John Stuart Mill on the need for limited government and political rights to prevent the “king of the vultures” and his “minor harpies” in the government from preying on the people (1859)
Found in: The Collected Works of John Stuart Mill, Volume XVIII - Essays on Politics and Society Part I
2009 marked the 150th anniversary of the publication of John Stuart Mill’s On Liberty (1859), one of the key texts in 19th century classical liberal thought. In the second paragraph of this work, Mill states that societies need a system of legal and political rights and constitutional checks and balances in order to prevent the stronger, the "innumerable vultures" and their allied "minor harpies", from oppressing ordinary people in a perpetual struggle between "Liberty and Authority":
Politics & Liberty
To prevent the weaker members of the community from being preyed upon by innumerable vultures, it was needful that there should be an animal of prey stronger than the rest, commissioned to keep them down. But as the king of the vultures would be no less bent upon preying on the flock than any of the minor harpies, it was indispensable to be in a perpetual attitude of defence against his beak and claws.

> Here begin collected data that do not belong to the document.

-- ==== Sys2Proof/Machine/Digest.lean ====
section
/-! DEFINITION. Weights, digests and fit (chapter 5). -/

namespace Sys2Proof.Machine

/-! ### Weights -/

/-- R90: ((V + 1) × (U + 40,503) + 977 × p) modulo 2^32, U and V the halves of the token. -/
def blockWeight (token priority : Nat) : Sum :=
  BitVec.ofNat 32 ((token % 2 ^ 28 + 1) * (token / 2 ^ 28 + 40503) + 977 * priority)

/-- The five terms of k in R91, with the values that stand for absent fields. -/
def productTerms (r : ProductRecord) : Nat :=
  r.firstDay + r.lastDay.getD 65536 + r.zones.foldl (· + ·) 0 + r.concession.getD 65536
    + r.transfer.getD 0

/-- R91: ((code + 1) × (fare + 40,503) + 977 × k) modulo 2^32. -/
def productWeight (r : ProductRecord) : Sum :=
  BitVec.ofNat 32 ((r.code + 1) * (r.fare + 40503) + 977 * productTerms r)

/-- The weight of an item of a BATCH. -/
def BatchItem.weight : BatchItem → Sum
  | .block token priority => blockWeight token priority.val
  | .product r => productWeight r

/-! ### Digests -/

/-- A level gains one entry of a weight. -/
def Digest.levelIn (d : Digest) (p : Fin 8) (w : Sum) : Digest :=
  { d with levels := d.levels.set p { count := d.levels[p].count + 1, sum := d.levels[p].sum + w } }

/-- A level loses one entry of a weight. -/
def Digest.levelOut (d : Digest) (p : Fin 8) (w : Sum) : Digest :=
  { d with levels := d.levels.set p { count := d.levels[p].count - 1, sum := d.levels[p].sum - w } }

/-- What an applied item does to the staged digest (R93). -/
inductive DigestChange where
  | blockIn (token : Nat) (p : Fin 8)
  | relevel (token : Nat) (q p : Fin 8)
  | blockOut (token : Nat) (q : Fin 8)
  | recordIn (w : Sum)
deriving DecidableEq, Repr

/-- The staged digest after an applied item (R93, R94). -/
def Digest.change (d : Digest) : DigestChange → Digest
  | .blockIn token p =>
      ({ d with count := d.count + 1, sum := d.sum + blockWeight token p.val }).levelIn p
        (blockWeight token p.val)
  | .relevel token q p =>
      (({ d with sum := d.sum - blockWeight token q.val + blockWeight token p.val }).levelOut q
        (blockWeight token q.val)).levelIn p (blockWeight token p.val)
  | .blockOut token q =>
      ({ d with count := d.count - 1, sum := d.sum - blockWeight token q.val }).levelOut q
        (blockWeight token q.val)
  | .recordIn w => { d with count := d.count + 1, sum := d.sum + w }

/-! ### Fit -/

/-- R96: the effective capacity from the class capacity and the last reported capacity. A class
capacity of 0 gives 0, and no lane-B delivery is started. -/
def effectiveCapacity (classCapacity reported : Nat) : Nat :=
  if reported = 0 then classCapacity else min classCapacity reported

/-- The levels of the histogram at a level and above. -/
def Digest.levelsFrom (d : Digest) (l : Nat) : List LevelFigure := d.levels.toList.drop l

/-- The suffix count at a level (R98). -/
def Digest.suffixCount (d : Digest) (l : Nat) : Nat :=
  ((d.levelsFrom l).map LevelFigure.count).foldl (· + ·) 0

/-- The total of the level sums at a level and above, modulo 2^32 (R98). -/
def Digest.suffixSum (d : Digest) (l : Nat) : Sum :=
  ((d.levelsFrom l).map LevelFigure.sum).foldl (· + ·) 0

/-- The lowest level whose suffix count fits a capacity, if the level-7 count fits (R98). -/
def Digest.cutoff (d : Digest) (capacity : Nat) : Option Nat :=
  [0, 1, 2, 3, 4, 5, 6, 7].find? fun l => decide (d.suffixCount l ≤ capacity)

/-- The figures fixed at the start of a delivery (R97, R152). -/
structure FitFigures where
  capacity    : Nat
  cutoff      : Nat
  truncated   : Bool
  expectCount : Nat
  expectSum   : Sum
deriving DecidableEq, Repr

/-- The figures of a lane-B delivery (R98, R99). A truncated one has its expected sum fixed later. -/
def fitBlock (capacity : Nat) (d : Digest) : FitFigures :=
  match d.cutoff capacity with
  | some l =>
    { capacity := capacity, cutoff := l, truncated := false, expectCount := d.suffixCount l,
      expectSum := d.suffixSum l }
  | none =>
    { capacity := capacity, cutoff := 7, truncated := true, expectCount := capacity,
      expectSum := 0 }

/-- The figures of a lane-P delivery (R102). R102 and R152 state no effective capacity for it; the figure,
shown in STANDING only, is the product capacity of the class, against which R153 tests the target (log 41,
DESIGN CHOICE). -/
def fitProduct (capacity : Nat) (d : Digest) : FitFigures :=
  { capacity := capacity, cutoff := 0, truncated := false, expectCount := d.count, expectSum := d.sum }

end Sys2Proof.Machine
end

The aim, therefore, of patriots was to set limits to the power which the ruler should be suffered to exercise over the community; and this limitation was what they meant by liberty. It was attempted in two ways. First, by obtaining a recognition of certain immunities, called political liberties or rights, which it was to be regarded as a breach of duty in the ruler to infringe, and which, if he did infringe, specific resistance, or general rebellion, was held to be justifiable. A second, and generally a later expedient, was the establishment of constitutional checks, by which the consent of the community, or of a body of some sort, supposed to represent its interests, was made a necessary condition to some of the more important acts of the governing power.